-- ==== Sys2Proof/Certificates/Slice0/Obligations.lean ====
section
/-! DEFINITION. The statements for the provers. -/

section

open Sys2Proof Sys2Proof.Machine

/-! ## The machine -/

/-- A step takes the command at the front of the queue and runs it with the rest of the queue. -/
def Obligations.StepRunsFront : Prop :=
  ∀ (i : Instr) (rest : List Instr) (c : Chip), step { pending := i :: rest, chip := c } = exec i { pending := rest, chip := c }

/-- With no command waiting, one cycle of the clock passes (log entry 1): the queue stays empty, no register but the counts of the
performance counters changes, and neither flash, keys, vault nor anything sent is touched. Without main power and without the backup
cell nothing changes at all. -/
def Obligations.IdleCycle : Prop :=
  ∀ c : Chip, ∃ t, step { pending := [], chip := c } = .next t ∧ t.pending = [] ∧ t.chip.power = c.power ∧
    t.chip.flash0 = c.flash0 ∧ t.chip.flash1 = c.flash1 ∧ t.chip.keys = c.keys ∧ t.chip.vault = c.vault ∧ t.chip.data = c.data ∧
    t.chip.out = c.out ∧ t.chip.mb0 = c.mb0 ∧ t.chip.mb1 = c.mb1 ∧
    (∀ a, a < 0x50000 ∨ 0x59000 ≤ a → t.chip.word a = c.word a) ∧
    (c.power = false → c.ao.cell = false → t.chip = c) ∧
    (c.power = true → c.time.running = true →
      t.chip.time.now = (c.time.now + c.time.incr) % (2 ^ 48 * 1000000000 * nsUnit))

/-- No command touches the queue: whatever the command and the state, the queue of the next state is the one it began with. -/
def Obligations.QueueUntouched : Prop := ∀ (i : Instr) (s t : State), exec i s = .next t → t.pending = s.pending

/-- Every command that names only units that the part has goes on: nothing is refused, and nothing else faults. -/
def Sys2Proof.wellFormedGoesOnRule : Prop := ∀ (i : Instr) (s : State), i.wf = true → ∃ t, exec i s = .next t

/-- A command stops only with `noUnit`, and only when it names a unit that the part does not have (log entry 6). -/
def Sys2Proof.stopsOnlyWithoutUnitRule : Prop :=
  ∀ (i : Instr) (s : State), (∀ r, exec i s ≠ .refused r) ∧ (∀ f, exec i s = .fault f → f = .noUnit ∧ i.wf = false)

/-- Every command that names only units that the part has goes on, and a command stops only with `noUnit` when it names one it lacks. -/
def Obligations.CommandsComplete : Prop := wellFormedGoesOnRule ∧ stopsOnlyWithoutUnitRule

/-! ## Power (R393, R433, R434) -/

/-- Without main power no other command changes anything. -/
def Sys2Proof.unpoweredUnmovedRule : Prop :=
  ∀ (i : Instr) (s t : State), s.chip.power = false → i.ofAlwaysOn = false → exec i s = .next t → t = s

/-- Only POWER_ON and MAIN_POWER_LOSS change whether the part has main power. -/
def Sys2Proof.powerKeptRule : Prop :=
  ∀ (i : Instr) (s t : State), exec i s = .next t → (∀ a b c d e, i ≠ .powerOn a b c d e) → i ≠ .mainPowerLoss →
    t.chip.power = s.chip.power

/-- Without main power only the commands of the always-on domain change anything, and only two commands change main power. -/
def Obligations.PowerFrame : Prop := unpoweredUnmovedRule ∧ powerKeptRule

/-- After reset the part is as it is delivered: no command waits, no main power, no cell, an empty register map, so every register
reads its reset value (those of the model's choosing are in log entry 7). -/
def Obligations.ResetAsDelivered : Prop :=
  State.reset.pending = [] ∧ State.reset.chip.power = false ∧ State.reset.chip.ao.cell = false ∧
    (∀ a, State.reset.chip.word a = resetWord a) ∧ State.reset.chip.keys.slots = [] ∧ State.reset.chip.jpend = []

/-- The reset state satisfies the invariant of `DarkKept`. -/
def Obligations.ResetDark : Prop := State.reset.darkInv

/-- Without main power the part is nothing but its always-on domain, its flash devices, its fuses and what it has sent: every step, of
whatever command, keeps this. -/
def Obligations.DarkKept : Prop := ∀ s t : State, s.darkInv → step s = .next t → t.darkInv

/-- Loss of main power: what the always-on domain, the flash devices and the fuses hold stays, with the share only while the cell holds
it; every key slot, SA, link secret, frame, journal entry not yet committed and register outside the always-on domain is lost. -/
def Sys2Proof.mainPowerLossRule : Prop :=
  ∀ s : State, s.chip.power = true → Goes .mainPowerLoss s fun c =>
    c.power = false ∧ c.flash0 = s.chip.flash0 ∧ c.flash1 = s.chip.flash1 ∧
      c.ao = (if s.chip.ao.cell then s.chip.ao else { s.chip.ao with share := fill 32 0 }) ∧
      c.keys.owners = s.chip.keys.owners ∧ c.keys.fwFuses = s.chip.keys.fwFuses ∧ c.keys.cfgFuses = s.chip.keys.cfgFuses ∧
      c.keys.slots = [] ∧ c.keys.e = none ∧ c.data = {} ∧ c.vault = {} ∧ c.jpend = [] ∧ c.mb0 = {} ∧ c.mb1 = {} ∧
      (∀ a, c.word a = if keptCold a then s.chip.word a else resetWord a)

/-- The backup cell: at its first connection the always-on domain takes its first-connection values; a later connection changes
nothing but the charge count; its removal with main power off loses the share and nothing else, and with main power on nothing. -/
def Sys2Proof.backupCellRule : Prop :=
  ∀ s : State,
    (s.chip.ao.cell = false → s.chip.ao.cellEver = false → Goes .backupCellConnect s fun c =>
      c.ao = { cell := true, cellEver := true } ∧ c.power = s.chip.power ∧ c.flash0 = s.chip.flash0 ∧ c.keys = s.chip.keys ∧
        ∀ a, c.word a = if keptCold a && a != R.MGT_STRAPS then resetWord a else s.chip.word a) ∧
    (s.chip.ao.cell = false → s.chip.ao.cellEver = true → Goes .backupCellConnect s fun c =>
      c.ao = { s.chip.ao with cell := true, charge := 0 } ∧ Chip.onlyRegs { s.chip with ao := { s.chip.ao with cell := true, charge := 0 } } c [R.HLT_CELL_USED] ∧
        c.word R.HLT_CELL_USED = 0) ∧
    (s.chip.power = false → Goes .backupCellRemoval s fun c =>
      c = { s.chip with ao := { s.chip.ao with cell := false, share := fill 32 0 } }) ∧
    (s.chip.power = true → Goes .backupCellRemoval s fun c => c = { s.chip with ao := { s.chip.ao with cell := false } })

/-- Loss of main power, and the backup cell. -/
def Obligations.PowerAndCell : Prop := mainPowerLossRule ∧ backupCellRule

/-! ## Starts (R37, R38, R39, R46, R47) -/

/-- What a cold start leaves of the part that it finds: flash but for its run number, the always-on domain but for the recorder's ring and
run number, and the fuses; ERASED_N is released unless the tamper latch is set, and the default classes of the tamper sources are in
force, as are the owner entries that the fuses hold; frames, tables, SAs, key slots, the vault and the mailboxes are empty. -/
def Sys2Proof.coldFrom (d c : Chip) : Prop :=
  { c.flash0 with flushRun := d.flash0.flushRun } = d.flash0 ∧ { c.flash1 with flushRun := d.flash1.flushRun } = d.flash1 ∧
    { c.ao with ring := d.ao.ring, run := d.ao.run, erasedN := d.ao.erasedN } = d.ao ∧
    c.ao.erasedN = (d.ao.erasedN && d.flag F.TMP_STATUS_tamper_latch) ∧
    (∀ n, n < 18 → c.rd (F.TMP_SRC_class n) = tamperFloor.getD n 0) ∧ c.keys.owners = d.keys.owners ∧ c.keys.fwFuses = d.keys.fwFuses ∧
    c.keys.cfgFuses = d.keys.cfgFuses ∧ c.keys.slots = [] ∧ c.keys.e = none ∧ c.data = {} ∧ c.vault = {} ∧ c.mb0 = {} ∧ c.mb1 = {} ∧
    c.jpend = [] ∧ c.img = none ∧ c.start.released = false ∧ c.start.endpoint = false ∧ c.keys.inForce = d.keys.owners.length

/-- POWER_ON with the conditions of R499, a reset input held low for 10 µs, and the retry of a failed start each begin a cold start for
their cause; a shorter reset pulse changes nothing, and a reset pulse during a cold start is ignored and recorded. With STRAP_TEST high
the part is powered without a start and holds HALT_N low. -/
def Sys2Proof.coldStartsBeginRule : Prop :=
  ∀ s : State,
    (∀ straps ref0 ref1, s.chip.power = false → (ref0 || ref1) = true → straps.test = false →
      Goes (.powerOn straps ref0 ref1 true true) s fun c => c.begun 1 0 ∧ coldFrom s.chip c) ∧
    (∀ straps ref0 ref1, s.chip.power = false → (ref0 || ref1) = true → straps.test = true →
      Goes (.powerOn straps ref0 ref1 true true) s fun c => c.power = true ∧ c.start = s.chip.start ∧ c.haltN = true) ∧
    (∀ lowNs straps, s.chip.power = true → 10000 ≤ lowNs → straps.test = false →
      (s.chip.start.busy && s.chip.rd F.MGT_START_STATUS_start_kind == 1) = false →
        Goes (.resetInput lowNs straps) s fun c => c.begun 1 1 ∧ coldFrom s.chip c) ∧
    (∀ lowNs straps, s.chip.power = true → 10000 ≤ lowNs → s.chip.start.busy = true → s.chip.rd F.MGT_START_STATUS_start_kind = 1 →
      Goes (.resetInput lowNs straps) s fun c =>
        c.rd F.MGT_START_CAUSE_ignored_causes = s.chip.rd F.MGT_START_CAUSE_ignored_causes ||| 2 ∧ Chip.noted s.chip c [R.MGT_START_CAUSE]) ∧
    (∀ lowNs straps, s.chip.power = true → lowNs < 10000 → Goes (.resetInput lowNs straps) s fun c => c = s.chip) ∧
    (s.chip.power = true → s.chip.start.retry = true → Goes .startRetryTimer s fun c => c.begun 1 4 ∧ coldFrom s.chip c)

/-- An uncorrectable error in an on-die memory begins a warm start, outside halt, the safe state and a start of its own weight or
more; the warm start keeps tables, SAs, keys, the vault, time and flash. -/
def Sys2Proof.scrubErrorWarmStartRule : Prop :=
  ∀ (s : State) (retained : Bool), s.chip.power = true → s.chip.halted = false → s.chip.safe = false → s.chip.start.busy = false →
    Goes (.ondieScrubError retained) s fun c => c.begun 2 7 ∧ c.data = s.chip.data ∧ c.keys = s.chip.keys ∧ c.vault = s.chip.vault ∧
      c.time = s.chip.time ∧ c.img = s.chip.img ∧ c.start.scrubBad = (retained || s.chip.start.scrubBad)

/-- What begins a cold start, and what begins a warm one. -/
def Obligations.StartsBegin : Prop := coldStartsBeginRule ∧ scrubErrorWarmStartRule

/-- Steps of a start that go on: the step is shown, the next one is at hand, and the last one ends the start. Stated for step 22 of a warm
start, which shows the part as configured, and for the steps that find nothing to do: 4 and 15 of a cold start, 7 with sound memories, 18
and 19 of a management restart, and 24 of the other two kinds. -/
def Sys2Proof.startStepsRule : Prop :=
  ∀ (s : State) (r : StepIn) (n : Nat) (rest : List Nat), s.chip.power = true → s.chip.start.busy = true → s.chip.start.todo = n :: rest →
    r.stepOk = true →
      let kind := s.chip.rd F.MGT_START_STATUS_start_kind
      let done (c : Chip) : Prop := c.rd F.MGT_START_STATUS_step = n ∧ c.start = { s.chip.start with todo := rest, busy := rest != [] } ∧
        Chip.onlyRegs { s.chip with start := c.start } c [R.MGT_START_STATUS]
      (n = 22 → kind = 2 → Goes (.startStep r) s fun c => c.configured = true ∧ done c) ∧
      ((kind = 1 ∧ (n = 4 ∨ n = 15)) ∨ (n = 7 ∧ s.chip.start.scrubBad = false) ∨ (kind = 3 ∧ (n = 18 ∨ n = 19)) ∨ (kind ≠ 3 ∧ n = 24) →
        Goes (.startStep r) s done)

^^^^^^^^^^^^^^^^

Your task is to transcribe, with no changes, only the lines of the listing above that lie between the line holding "reads its reset" and the line holding "the cell holds", inclusive.

reads its reset value (those of the model's choosing are in log entry 7). -/
def Obligations.ResetAsDelivered : Prop :=
  State.reset.pending = [] ∧ State.reset.chip.power = false ∧ State.reset.chip.ao.cell = false ∧
    (∀ a, State.reset.chip.word a = resetWord a) ∧ State.reset.chip.keys.slots = [] ∧ State.reset.chip.jpend = []

/-- The reset state satisfies the invariant of `DarkKept`. -/
def Obligations.ResetDark : Prop := State.reset.darkInv

/-- Without main power the part is nothing but its always-on domain, its flash devices, its fuses and what it has sent: every step, of
whatever command, keeps this. -/
def Obligations.DarkKept : Prop := ∀ s t : State, s.darkInv → step s = .next t → t.darkInv

/-- Loss of main power: what the always-on domain, the flash devices and the fuses hold stays, with the share only while the cell holds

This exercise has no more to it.